Stored entries:
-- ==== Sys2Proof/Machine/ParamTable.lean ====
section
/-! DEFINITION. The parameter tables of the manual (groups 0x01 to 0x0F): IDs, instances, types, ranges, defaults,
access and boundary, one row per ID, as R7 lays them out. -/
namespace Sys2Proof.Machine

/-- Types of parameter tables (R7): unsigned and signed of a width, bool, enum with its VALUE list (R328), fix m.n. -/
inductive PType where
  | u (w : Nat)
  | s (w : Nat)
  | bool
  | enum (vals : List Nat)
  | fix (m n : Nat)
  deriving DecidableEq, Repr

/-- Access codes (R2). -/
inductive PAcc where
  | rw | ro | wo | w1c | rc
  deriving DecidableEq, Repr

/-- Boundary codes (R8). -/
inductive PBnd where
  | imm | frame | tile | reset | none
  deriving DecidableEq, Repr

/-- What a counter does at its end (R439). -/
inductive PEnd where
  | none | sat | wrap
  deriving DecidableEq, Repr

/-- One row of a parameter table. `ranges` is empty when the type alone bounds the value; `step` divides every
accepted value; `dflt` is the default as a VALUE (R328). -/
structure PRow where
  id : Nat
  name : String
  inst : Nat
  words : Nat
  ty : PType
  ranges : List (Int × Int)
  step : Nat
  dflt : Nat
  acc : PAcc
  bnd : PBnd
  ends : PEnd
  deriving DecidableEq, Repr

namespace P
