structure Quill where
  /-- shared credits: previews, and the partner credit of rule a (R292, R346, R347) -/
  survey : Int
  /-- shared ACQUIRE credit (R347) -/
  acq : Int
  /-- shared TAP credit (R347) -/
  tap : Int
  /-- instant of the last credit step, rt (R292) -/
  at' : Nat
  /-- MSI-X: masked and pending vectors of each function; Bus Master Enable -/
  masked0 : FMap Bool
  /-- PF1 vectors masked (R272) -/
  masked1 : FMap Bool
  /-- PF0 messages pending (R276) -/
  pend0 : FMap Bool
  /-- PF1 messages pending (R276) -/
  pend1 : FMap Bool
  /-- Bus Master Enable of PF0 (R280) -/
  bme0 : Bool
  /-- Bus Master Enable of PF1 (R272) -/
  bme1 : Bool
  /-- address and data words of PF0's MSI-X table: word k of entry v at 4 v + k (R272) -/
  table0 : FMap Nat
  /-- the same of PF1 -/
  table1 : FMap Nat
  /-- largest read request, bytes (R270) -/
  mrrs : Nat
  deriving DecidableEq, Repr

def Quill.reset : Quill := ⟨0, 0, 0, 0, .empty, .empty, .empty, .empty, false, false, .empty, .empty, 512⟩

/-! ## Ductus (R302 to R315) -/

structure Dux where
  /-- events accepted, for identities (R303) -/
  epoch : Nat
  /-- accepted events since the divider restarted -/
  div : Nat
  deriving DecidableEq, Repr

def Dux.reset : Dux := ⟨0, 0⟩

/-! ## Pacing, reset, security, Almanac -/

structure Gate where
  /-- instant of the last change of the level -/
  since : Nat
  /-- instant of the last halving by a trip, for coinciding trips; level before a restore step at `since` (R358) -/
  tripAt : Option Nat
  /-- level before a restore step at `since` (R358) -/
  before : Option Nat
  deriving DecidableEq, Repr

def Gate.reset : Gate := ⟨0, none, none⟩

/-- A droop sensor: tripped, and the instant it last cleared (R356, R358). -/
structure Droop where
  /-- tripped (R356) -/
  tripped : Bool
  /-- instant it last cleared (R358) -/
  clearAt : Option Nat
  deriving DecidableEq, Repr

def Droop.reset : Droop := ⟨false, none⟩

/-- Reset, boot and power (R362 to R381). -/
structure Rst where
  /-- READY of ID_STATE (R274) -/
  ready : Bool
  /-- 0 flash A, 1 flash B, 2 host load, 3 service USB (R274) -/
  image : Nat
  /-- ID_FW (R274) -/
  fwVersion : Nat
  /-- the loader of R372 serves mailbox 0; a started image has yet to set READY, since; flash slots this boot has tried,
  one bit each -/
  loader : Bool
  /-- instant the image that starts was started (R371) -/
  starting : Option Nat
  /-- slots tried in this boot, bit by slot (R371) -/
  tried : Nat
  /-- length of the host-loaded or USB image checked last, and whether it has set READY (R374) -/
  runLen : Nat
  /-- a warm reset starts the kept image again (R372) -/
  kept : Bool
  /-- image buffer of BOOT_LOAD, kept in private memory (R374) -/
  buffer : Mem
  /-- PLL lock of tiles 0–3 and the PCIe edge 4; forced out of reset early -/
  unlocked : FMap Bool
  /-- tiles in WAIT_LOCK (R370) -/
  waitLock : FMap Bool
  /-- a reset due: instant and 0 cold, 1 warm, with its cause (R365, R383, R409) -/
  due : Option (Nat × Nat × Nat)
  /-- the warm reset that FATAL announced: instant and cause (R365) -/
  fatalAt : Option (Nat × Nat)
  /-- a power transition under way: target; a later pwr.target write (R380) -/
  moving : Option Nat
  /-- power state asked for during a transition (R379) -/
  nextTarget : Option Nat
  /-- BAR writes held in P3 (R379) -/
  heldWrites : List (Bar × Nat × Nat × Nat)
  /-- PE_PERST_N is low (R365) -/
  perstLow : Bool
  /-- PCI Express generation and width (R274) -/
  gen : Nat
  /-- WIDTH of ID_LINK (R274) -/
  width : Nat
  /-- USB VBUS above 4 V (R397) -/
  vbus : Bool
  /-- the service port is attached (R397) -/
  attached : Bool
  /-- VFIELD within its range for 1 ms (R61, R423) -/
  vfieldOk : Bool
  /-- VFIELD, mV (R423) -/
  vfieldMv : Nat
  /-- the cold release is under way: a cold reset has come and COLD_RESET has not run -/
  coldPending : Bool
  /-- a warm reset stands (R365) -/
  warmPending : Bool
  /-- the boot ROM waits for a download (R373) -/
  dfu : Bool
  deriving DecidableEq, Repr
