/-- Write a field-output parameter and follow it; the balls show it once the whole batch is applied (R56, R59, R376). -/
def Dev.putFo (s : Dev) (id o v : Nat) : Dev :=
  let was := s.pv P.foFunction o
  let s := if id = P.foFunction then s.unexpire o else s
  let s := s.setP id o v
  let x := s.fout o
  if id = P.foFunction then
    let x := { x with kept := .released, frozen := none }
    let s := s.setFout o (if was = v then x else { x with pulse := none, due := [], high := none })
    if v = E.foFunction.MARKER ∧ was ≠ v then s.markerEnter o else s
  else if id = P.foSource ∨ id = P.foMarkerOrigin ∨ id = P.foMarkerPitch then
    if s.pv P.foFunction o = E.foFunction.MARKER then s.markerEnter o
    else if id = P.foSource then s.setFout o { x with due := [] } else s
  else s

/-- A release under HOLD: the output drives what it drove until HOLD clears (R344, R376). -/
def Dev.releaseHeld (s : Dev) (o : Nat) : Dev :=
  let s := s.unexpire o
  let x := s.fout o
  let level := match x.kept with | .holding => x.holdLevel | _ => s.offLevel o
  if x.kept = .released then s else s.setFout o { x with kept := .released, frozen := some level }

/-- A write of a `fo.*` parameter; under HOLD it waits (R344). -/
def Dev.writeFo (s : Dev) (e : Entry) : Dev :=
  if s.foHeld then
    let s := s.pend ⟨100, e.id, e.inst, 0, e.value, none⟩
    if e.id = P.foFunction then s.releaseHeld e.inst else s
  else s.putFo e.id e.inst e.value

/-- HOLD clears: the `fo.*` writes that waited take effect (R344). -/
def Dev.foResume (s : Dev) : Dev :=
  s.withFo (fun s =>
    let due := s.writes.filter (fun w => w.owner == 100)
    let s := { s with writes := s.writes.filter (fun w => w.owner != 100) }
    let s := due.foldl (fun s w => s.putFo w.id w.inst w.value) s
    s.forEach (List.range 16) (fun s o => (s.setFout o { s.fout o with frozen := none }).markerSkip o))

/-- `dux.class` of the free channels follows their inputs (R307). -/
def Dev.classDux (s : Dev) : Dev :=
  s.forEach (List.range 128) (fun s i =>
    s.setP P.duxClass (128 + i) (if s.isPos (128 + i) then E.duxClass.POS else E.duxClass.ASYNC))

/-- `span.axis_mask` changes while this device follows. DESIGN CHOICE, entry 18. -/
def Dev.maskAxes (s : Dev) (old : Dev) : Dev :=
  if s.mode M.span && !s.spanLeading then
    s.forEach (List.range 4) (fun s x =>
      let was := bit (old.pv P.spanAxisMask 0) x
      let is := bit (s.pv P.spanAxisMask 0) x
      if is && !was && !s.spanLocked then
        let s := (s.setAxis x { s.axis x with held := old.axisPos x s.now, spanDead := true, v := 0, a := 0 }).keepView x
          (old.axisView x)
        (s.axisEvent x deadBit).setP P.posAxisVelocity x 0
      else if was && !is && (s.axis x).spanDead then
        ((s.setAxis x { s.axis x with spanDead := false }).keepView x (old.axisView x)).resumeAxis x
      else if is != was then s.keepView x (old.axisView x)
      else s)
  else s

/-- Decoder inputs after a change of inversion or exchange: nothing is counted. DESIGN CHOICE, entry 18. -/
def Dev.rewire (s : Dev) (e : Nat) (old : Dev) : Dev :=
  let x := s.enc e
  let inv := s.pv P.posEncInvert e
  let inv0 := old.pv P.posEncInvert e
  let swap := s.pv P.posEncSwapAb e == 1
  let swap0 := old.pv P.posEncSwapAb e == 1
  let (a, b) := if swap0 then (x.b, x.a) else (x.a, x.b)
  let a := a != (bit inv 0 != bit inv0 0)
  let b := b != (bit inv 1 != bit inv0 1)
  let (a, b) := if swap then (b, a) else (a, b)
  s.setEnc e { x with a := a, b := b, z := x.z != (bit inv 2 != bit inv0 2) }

_Your assignment_.
Would you retype the lines above from the one with "name : String" down to the one with "pend1 : FMap Bool", word for word, both ends included and no other lines?

_Answer box_.
  name : String
  inst : Nat
  words : Nat
  ty : PType
  ranges : List (Int × Int)
  step : Nat
  dflt : Nat
  acc : PAcc
  bnd : PBnd
  ends : PEnd
  deriving DecidableEq, Repr

namespace P
structure Quill where
  /-- shared credits: previews, and the partner credit of rule a (R292, R346, R347) -/
  survey : Int
  /-- shared ACQUIRE credit (R347) -/
  acq : Int
  /-- shared TAP credit (R347) -/
  tap : Int
  /-- instant of the last credit step, rt (R292) -/
  at' : Nat
  /-- MSI-X: masked and pending vectors of each function; Bus Master Enable -/
  masked0 : FMap Bool
  /-- PF1 vectors masked (R272) -/
  masked1 : FMap Bool
  /-- PF0 messages pending (R276) -/
  pend0 : FMap Bool
  /-- PF1 messages pending (R276) -/
  pend1 : FMap Bool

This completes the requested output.